Extracted records:
/-- RD_ window. Part 1. -/
def rdRegs0 : List RegDesc := [
  -- R398
  ⟨"RD_EVT", 0x90000, [], 0x0, 0x3F, 0x3F, 0x0, 0x0⟩,
  -- R398
  ⟨"RD_EVT_EN", 0x90004, [], 0x3F, 0x3F, 0x0, 0x0, 0x0⟩,
  -- R399
  ⟨"RD_ERR0", 0x90010, [], 0x0, 0x803F07FF, 0x80000000, 0x0, 0x0⟩,
  -- R399
  ⟨"RD_ERR1", 0x90014, [(2, 0x4)], 0x0, 0xFFFFFFFF, 0x0, 0x0, 0x0⟩,
  -- R399
  ⟨"RD_ERR3", 0x9001C, [], 0x0, 0xFFFF, 0x0, 0x0, 0x0⟩,
  -- R398
  ⟨"RD_RECORDS", 0x90100, [], 0x0, 0xFFFFFFFF, 0x0, 0x0, 0x0⟩,
  -- R398
  ⟨"RD_RECORDS_HI", 0x90104, [], 0x0, 0x8000FFFF, 0x80000000, 0x0, 0x0⟩,
  -- R398
  ⟨"RD_CKERR", 0x90108, [], 0x0, 0xFFFFFFFF, 0x0, 0x0, 0x0⟩,
  -- R398
  ⟨"RD_CKERR_HI", 0x9010C, [], 0x0, 0x8000FFFF, 0x80000000, 0x0, 0x0⟩,
  -- R398
  ⟨"RD_SKEW", 0x90110, [], 0x0, 0xFFFFFFFF, 0x0, 0x0, 0x0⟩,
  -- R398
  ⟨"RD_SKEW_HI", 0x90114, [], 0x0, 0x8000FFFF, 0x80000000, 0x0, 0x0⟩,
  -- R398
  ⟨"RD_RANGE", 0x90118, [], 0x0, 0xFFFFFFFF, 0x0, 0x0, 0x0⟩,
  -- R398
  ⟨"RD_RANGE_HI", 0x9011C, [], 0x0, 0x8000FFFF, 0x80000000, 0x0, 0x0⟩,
  -- R398
  ⟨"RD_NONFIN", 0x90120, [], 0x0, 0xFFFFFFFF, 0x0, 0x0, 0x0⟩,
  -- R398
  ⟨"RD_NONFIN_HI", 0x90124, [], 0x0, 0x8000FFFF, 0x80000000, 0x0, 0x0⟩,
  -- R398
  ⟨"RD_LATE", 0x90128, [], 0x0, 0xFFFFFFFF, 0x0, 0x0, 0x0⟩,
  -- R398
  ⟨"RD_LATE_HI", 0x9012C, [], 0x0, 0x8000FFFF, 0x80000000, 0x0, 0x0⟩,
  -- R401
  ⟨"RD_CH_CFG", 0x91000, [(256, 0x80)], 0x3F3F3F, 0x3F3F3F, 0x0, 0x0, 0x0⟩,
  -- R400
  ⟨"RD_CH_PARENT", 0x91004, [(256, 0x80)], 0xFFFF, 0xFFFF, 0x0, 0x0, 0x0⟩,
  -- R400
  ⟨"RD_CH_NLOCAL", 0x91008, [(256, 0x80)], 0x3FFF, 0x3FFF, 0x0, 0x0, 0x0⟩,
  -- R400
  ⟨"RD_CH_NBLK", 0x9100C, [(256, 0x80)], 0xFFFFFF, 0xFFFFFF, 0x0, 0x0, 0x0⟩,
  -- R400
  ⟨"RD_CH_CAREA_LO", 0x91010, [(256, 0x80)], 0xFFFFFFC0, 0xFFFFFFC0, 0x0, 0x0, 0x0⟩,
  -- R400
  ⟨"RD_CH_CAREA_HI", 0x91014, [(256, 0x80)], 0xFFFF, 0xFFFF, 0x0, 0x0, 0x0⟩,
  -- R400
  ⟨"RD_CH_OBUF_LO", 0x91018, [(256, 0x80)], 0xFFFFFFC0, 0xFFFFFFC0, 0x0, 0x0, 0x0⟩,
  -- R400
  ⟨"RD_CH_OBUF_HI", 0x9101C, [(256, 0x80)], 0xFFFF, 0xFFFF, 0x0, 0x0, 0x0⟩,
  -- R400
  ⟨"RD_CH_SCALE_LO", 0x91020, [(256, 0x80)], 0xFFFFFFC0, 0xFFFFFFC0, 0x0, 0x0, 0x0⟩,
  -- R400
  ⟨"RD_CH_SCALE_HI", 0x91024, [(256, 0x80)], 0xFFFF, 0xFFFF, 0x0, 0x0, 0x0⟩,
  -- R400
  ⟨"RD_CH_BKT0_LO", 0x91028, [(256, 0x80)], 0xFFFFFFC0, 0xFFFFFFC0, 0x0, 0x0, 0x0⟩,
  -- R400
  ⟨"RD_CH_BKT0_HI", 0x9102C, [(256, 0x80)], 0xFFFF, 0xFFFF, 0x0, 0x0, 0x0⟩,
  -- R400
  ⟨"RD_CH_BKT1_LO", 0x91030, [(256, 0x80)], 0xFFFFFFC0, 0xFFFFFFC0, 0x0, 0x0, 0x0⟩,
  -- R400
  ⟨"RD_CH_BKT1_HI", 0x91034, [(256, 0x80)], 0xFFFF, 0xFFFF, 0x0, 0x0, 0x0⟩,
  -- R400
  ⟨"RD_CH_EF_LO", 0x91038, [(256, 0x80)], 0xFFFFFFC0, 0xFFFFFFC0, 0x0, 0x0, 0x0⟩,
  -- R400
  ⟨"RD_CH_EF_HI", 0x9103C, [(256, 0x80)], 0xFFFF, 0xFFFF, 0x0, 0x0, 0x0⟩,
  -- R400
  ⟨"RD_CH_BCFG", 0x91040, [(256, 0x80)], 0xFFF, 0xFFF, 0x0, 0x0, 0x4⟩,
  -- R400
  ⟨"RD_CH_SEED", 0x91044, [(256, 0x80)], 0xFFFFFFFF, 0xFFFFFFFF, 0x0, 0x0, 0x0⟩,
  -- R400
  ⟨"RD_CH_SCFG", 0x91048, [(256, 0x80)], 0xFFFF, 0xFFFF, 0x0, 0x0, 0x63⟩,
  -- R400
  ⟨"RD_CH_INITSTEP", 0x9104C, [(256, 0x80)], 0xFFFFFFFF, 0xFFFFFFFF, 0x0, 0x0, 0x0⟩,
  -- R400
  ⟨"RD_CH_CMD", 0x91050, [(256, 0x80)], 0x0, 0x0, 0x0, 0x0, 0x0⟩,
  -- R402
  ⟨"RD_CH_STAT", 0x91054, [(256, 0x80)], 0x0, 0x30F, 0x300, 0x0, 0x0⟩,
  -- R400
  ⟨"RD_CH_DONE", 0x91058, [(256, 0x80)], 0x0, 0xFFFFFFFF, 0x0, 0x0, 0x0⟩]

Task requirements: Go through the material and set every line down again exactly.

Answer box:
/-- RD_ window. Part 1. -/
def rdRegs0 : List RegDesc := [
  -- R398
  ⟨"RD_EVT", 0x90000, [], 0x0, 0x3F, 0x3F, 0x0, 0x0⟩,
  -- R398
  ⟨"RD_EVT_EN", 0x90004, [], 0x3F, 0x3F, 0x0, 0x0, 0x0⟩,
  -- R399
  ⟨"RD_ERR0", 0x90010, [], 0x0, 0x803F07FF, 0x80000000, 0x0, 0x0⟩,
  -- R399
  ⟨"RD_ERR1", 0x90014, [(2, 0x4)], 0x0, 0xFFFFFFFF, 0x0, 0x0, 0x0⟩,
  -- R399
  ⟨"RD_ERR3", 0x9001C, [], 0x0, 0xFFFF, 0x0, 0x0, 0x0⟩,
  -- R398
  ⟨"RD_RECORDS", 0x90100, [], 0x0, 0xFFFFFFFF, 0x0, 0x0, 0x0⟩,
  -- R398
  ⟨"RD_RECORDS_HI", 0x90104, [], 0x0, 0x8000FFFF, 0x80000000, 0x0, 0x0⟩,
  -- R398
  ⟨"RD_CKERR", 0x90108, [], 0x0, 0xFFFFFFFF, 0x0, 0x0, 0x0⟩,
  -- R398
  ⟨"RD_CKERR_HI", 0x9010C, [], 0x0, 0x8000FFFF, 0x80000000, 0x0, 0x0⟩,
  -- R398
  ⟨"RD_SKEW", 0x90110, [], 0x0, 0xFFFFFFFF, 0x0, 0x0, 0x0⟩,
  -- R398
  ⟨"RD_SKEW_HI", 0x90114, [], 0x0, 0x8000FFFF, 0x80000000, 0x0, 0x0⟩,
  -- R398
  ⟨"RD_RANGE", 0x90118, [], 0x0, 0xFFFFFFFF, 0x0, 0x0, 0x0⟩,
  -- R398
  ⟨"RD_RANGE_HI", 0x9011C, [], 0x0, 0x8000FFFF, 0x80000000, 0x0, 0x0⟩,
  -- R398
  ⟨"RD_NONFIN", 0x90120, [], 0x0, 0xFFFFFFFF, 0x0, 0x0, 0x0⟩,
  -- R398
  ⟨"RD_NONFIN_HI", 0x90124, [], 0x0, 0x8000FFFF, 0x80000000, 0x0, 0x0⟩,
  -- R398
  ⟨"RD_LATE", 0x90128, [], 0x0, 0xFFFFFFFF, 0x0, 0x0, 0x0⟩,
  -- R398
  ⟨"RD_LATE_HI", 0x9012C, [], 0x0, 0x8000FFFF, 0x80000000, 0x0, 0x0⟩,
  -- R401
  ⟨"RD_CH_CFG", 0x91000, [(256, 0x80)], 0x3F3F3F, 0x3F3F3F, 0x0, 0x0, 0x0⟩,
  -- R400
  ⟨"RD_CH_PARENT", 0x91004, [(256, 0x80)], 0xFFFF, 0xFFFF, 0x0, 0x0, 0x0⟩,
  -- R400
  ⟨"RD_CH_NLOCAL", 0x91008, [(256, 0x80)], 0x3FFF, 0x3FFF, 0x0, 0x0, 0x0⟩,
  -- R400
  ⟨"RD_CH_NBLK", 0x9100C, [(256, 0x80)], 0xFFFFFF, 0xFFFFFF, 0x0, 0x0, 0x0⟩,
  -- R400
  ⟨"RD_CH_CAREA_LO", 0x91010, [(256, 0x80)], 0xFFFFFFC0, 0xFFFFFFC0, 0x0, 0x0, 0x0⟩,
  -- R400
  ⟨"RD_CH_CAREA_HI", 0x91014, [(256, 0x80)], 0xFFFF, 0xFFFF, 0x0, 0x0, 0x0⟩,
  -- R400
  ⟨"RD_CH_OBUF_LO", 0x91018, [(256, 0x80)], 0xFFFFFFC0, 0xFFFFFFC0, 0x0, 0x0, 0x0⟩,
  -- R400
  ⟨"RD_CH_OBUF_HI", 0x9101C, [(256, 0x80)], 0xFFFF, 0xFFFF, 0x0, 0x0, 0x0⟩,
  -- R400
  ⟨"RD_CH_SCALE_LO", 0x91020, [(256, 0x80)], 0xFFFFFFC0, 0xFFFFFFC0, 0x0, 0x0, 0x0⟩,
  -- R400
  ⟨"RD_CH_SCALE_HI", 0x91024, [(256, 0x80)], 0xFFFF, 0xFFFF, 0x0, 0x0, 0x0⟩,
  -- R400
  ⟨"RD_CH_BKT0_LO", 0x91028, [(256, 0x80)], 0xFFFFFFC0, 0xFFFFFFC0, 0x0, 0x0, 0x0⟩,
  -- R400
  ⟨"RD_CH_BKT0_HI", 0x9102C, [(256, 0x80)], 0xFFFF, 0xFFFF, 0x0, 0x0, 0x0⟩,
  -- R400
  ⟨"RD_CH_BKT1_LO", 0x91030, [(256, 0x80)], 0xFFFFFFC0, 0xFFFFFFC0, 0x0, 0x0, 0x0⟩,
  -- R400
  ⟨"RD_CH_BKT1_HI", 0x91034, [(256, 0x80)], 0xFFFF, 0xFFFF, 0x0, 0x0, 0x0⟩,
  -- R400
  ⟨"RD_CH_EF_LO", 0x91038, [(256, 0x80)], 0xFFFFFFC0, 0xFFFFFFC0, 0x0, 0x0, 0x0⟩,
  -- R400
  ⟨"RD_CH_EF_HI", 0x9103C, [(256, 0x80)], 0xFFFF, 0xFFFF, 0x0, 0x0, 0x0⟩,
  -- R400
  ⟨"RD_CH_BCFG", 0x91040, [(256, 0x80)], 0xFFF, 0xFFF, 0x0, 0x0, 0x4⟩,
  -- R400
  ⟨"RD_CH_SEED", 0x91044, [(256, 0x80)], 0xFFFFFFFF, 0xFFFFFFFF, 0x0, 0x0, 0x0⟩,
  -- R400
  ⟨"RD_CH_SCFG", 0x91048, [(256, 0x80)], 0xFFFF, 0xFFFF, 0x0, 0x0, 0x63⟩,
  -- R400
  ⟨"RD_CH_INITSTEP", 0x9104C, [(256, 0x80)], 0xFFFFFFFF, 0xFFFFFFFF, 0x0, 0x0, 0x0⟩,
  -- R400
  ⟨"RD_CH_CMD", 0x91050, [(256, 0x80)], 0x0, 0x0, 0x0, 0x0, 0x0⟩,
  -- R402
  ⟨"RD_CH_STAT", 0x91054, [(256, 0x80)], 0x0, 0x30F, 0x300, 0x0, 0x0⟩,
  -- R400
  ⟨"RD_CH_DONE", 0x91058, [(256, 0x80)], 0x0, 0xFFFFFFFF, 0x0, 0x0, 0x0⟩]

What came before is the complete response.